[[ Data section open ]]

@[simp] theorem Block.modParade_time (b : Block) (f : Parade → Parade) : (b.modParade f).time = b.time := rfl
@[simp] theorem Block.modParade_life (b : Block) (f : Parade → Parade) : (b.modParade f).life = b.life := rfl
@[simp] theorem Block.modParade_start (b : Block) (f : Parade → Parade) : (b.modParade f).start = b.start := rfl
@[simp] theorem Block.modParade_power (b : Block) (f : Parade → Parade) : (b.modParade f).power = b.power := rfl
@[simp] theorem Block.modParade_dict (b : Block) (f : Parade → Parade) : (b.modParade f).dict = b.dict := rfl
@[simp] theorem Block.modParade_tally (b : Block) (f : Parade → Parade) : (b.modParade f).tally = b.tally := rfl
@[simp] theorem Block.modParade_recon (b : Block) (f : Parade → Parade) : (b.modParade f).recon = b.recon := rfl
@[simp] theorem Block.modParade_ladder (b : Block) (f : Parade → Parade) : (b.modParade f).ladder = b.ladder := rfl
@[simp] theorem Block.modParade_ports (b : Block) (f : Parade → Parade) : (b.modParade f).ports = b.ports := rfl
@[simp] theorem Block.modParade_coh (b : Block) (f : Parade → Parade) : (b.modParade f).coh = b.coh := rfl
@[simp] theorem Block.modParade_mem (b : Block) (f : Parade → Parade) : (b.modParade f).mem = b.mem := rfl
@[simp] theorem Block.modParade_keys (b : Block) (f : Parade → Parade) : (b.modParade f).keys = b.keys := rfl
@[simp] theorem Block.modParade_keyGens (b : Block) (f : Parade → Parade) : (b.modParade f).keyGens = b.keyGens := rfl
@[simp] theorem Block.modParade_slices (b : Block) (f : Parade → Parade) : (b.modParade f).slices = b.slices := rfl
@[simp] theorem Block.modParade_cores (b : Block) (f : Parade → Parade) : (b.modParade f).cores = b.cores := rfl
@[simp] theorem Block.modParade_ctxs (b : Block) (f : Parade → Parade) : (b.modParade f).ctxs = b.ctxs := rfl
@[simp] theorem Block.modParade_queues (b : Block) (f : Parade → Parade) : (b.modParade f).queues = b.queues := rfl
@[simp] theorem Block.modParade_fences (b : Block) (f : Parade → Parade) : (b.modParade f).fences = b.fences := rfl
@[simp] theorem Block.modParade_dmas (b : Block) (f : Parade → Parade) : (b.modParade f).dmas = b.dmas := rfl
@[simp] theorem Block.modParade_vis (b : Block) (f : Parade → Parade) : (b.modParade f).vis = b.vis := rfl
@[simp] theorem Block.modParade_draws (b : Block) (f : Parade → Parade) : (b.modParade f).draws = b.draws := rfl
@[simp] theorem Block.modParade_upsets (b : Block) (f : Parade → Parade) : (b.modParade f).upsets = b.upsets := rfl
@[simp] theorem Block.modParade_parade (b : Block) (f : Parade → Parade) : (b.modParade f).parade = f b.parade := rfl

@[simp] theorem Block.modPower_time (b : Block) (f : Power → Power) : (b.modPower f).time = b.time := rfl
@[simp] theorem Block.modPower_parade (b : Block) (f : Power → Power) : (b.modPower f).parade = b.parade := rfl
@[simp] theorem Block.modPower_life (b : Block) (f : Power → Power) : (b.modPower f).life = b.life := rfl
@[simp] theorem Block.modPower_start (b : Block) (f : Power → Power) : (b.modPower f).start = b.start := rfl
@[simp] theorem Block.modPower_dict (b : Block) (f : Power → Power) : (b.modPower f).dict = b.dict := rfl
@[simp] theorem Block.modPower_tally (b : Block) (f : Power → Power) : (b.modPower f).tally = b.tally := rfl
@[simp] theorem Block.modPower_recon (b : Block) (f : Power → Power) : (b.modPower f).recon = b.recon := rfl
@[simp] theorem Block.modPower_ladder (b : Block) (f : Power → Power) : (b.modPower f).ladder = b.ladder := rfl
@[simp] theorem Block.modPower_ports (b : Block) (f : Power → Power) : (b.modPower f).ports = b.ports := rfl
@[simp] theorem Block.modPower_coh (b : Block) (f : Power → Power) : (b.modPower f).coh = b.coh := rfl
@[simp] theorem Block.modPower_mem (b : Block) (f : Power → Power) : (b.modPower f).mem = b.mem := rfl
@[simp] theorem Block.modPower_keys (b : Block) (f : Power → Power) : (b.modPower f).keys = b.keys := rfl
@[simp] theorem Block.modPower_keyGens (b : Block) (f : Power → Power) : (b.modPower f).keyGens = b.keyGens := rfl
@[simp] theorem Block.modPower_slices (b : Block) (f : Power → Power) : (b.modPower f).slices = b.slices := rfl
@[simp] theorem Block.modPower_cores (b : Block) (f : Power → Power) : (b.modPower f).cores = b.cores := rfl
@[simp] theorem Block.modPower_ctxs (b : Block) (f : Power → Power) : (b.modPower f).ctxs = b.ctxs := rfl
@[simp] theorem Block.modPower_queues (b : Block) (f : Power → Power) : (b.modPower f).queues = b.queues := rfl
@[simp] theorem Block.modPower_fences (b : Block) (f : Power → Power) : (b.modPower f).fences = b.fences := rfl
@[simp] theorem Block.modPower_dmas (b : Block) (f : Power → Power) : (b.modPower f).dmas = b.dmas := rfl
@[simp] theorem Block.modPower_vis (b : Block) (f : Power → Power) : (b.modPower f).vis = b.vis := rfl
@[simp] theorem Block.modPower_draws (b : Block) (f : Power → Power) : (b.modPower f).draws = b.draws := rfl
@[simp] theorem Block.modPower_upsets (b : Block) (f : Power → Power) : (b.modPower f).upsets = b.upsets := rfl
@[simp] theorem Block.modPower_power (b : Block) (f : Power → Power) : (b.modPower f).power = f b.power := rfl
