-- ==== Sys2Proof/Laws/PerInstr.lean ====
section
/-! SUPPORT. Facts about each command as syntax, one lemma a constructor. Family Named: no word of the table spells the command,
since spec/opcode_table.json gives its rows no bits. -/

namespace Sys2Proof.Laws.Named

/-- No word of the table spells the command: each command is a message or an event. -/
def Statement (i : Instr) : Prop := ∀ nbits w, decodeTableWord nbits w ≠ some i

[[ Data section closed ]]

Your assignment: Which lines of the data include the string "tally"? Find them and copy each one.

Answer for the task:
@[simp] theorem Block.modParade_tally (b : Block) (f : Parade → Parade) : (b.modParade f).tally = b.tally := rfl
@[simp] theorem Block.modPower_tally (b : Block) (f : Power → Power) : (b.modPower f).tally = b.tally := rfl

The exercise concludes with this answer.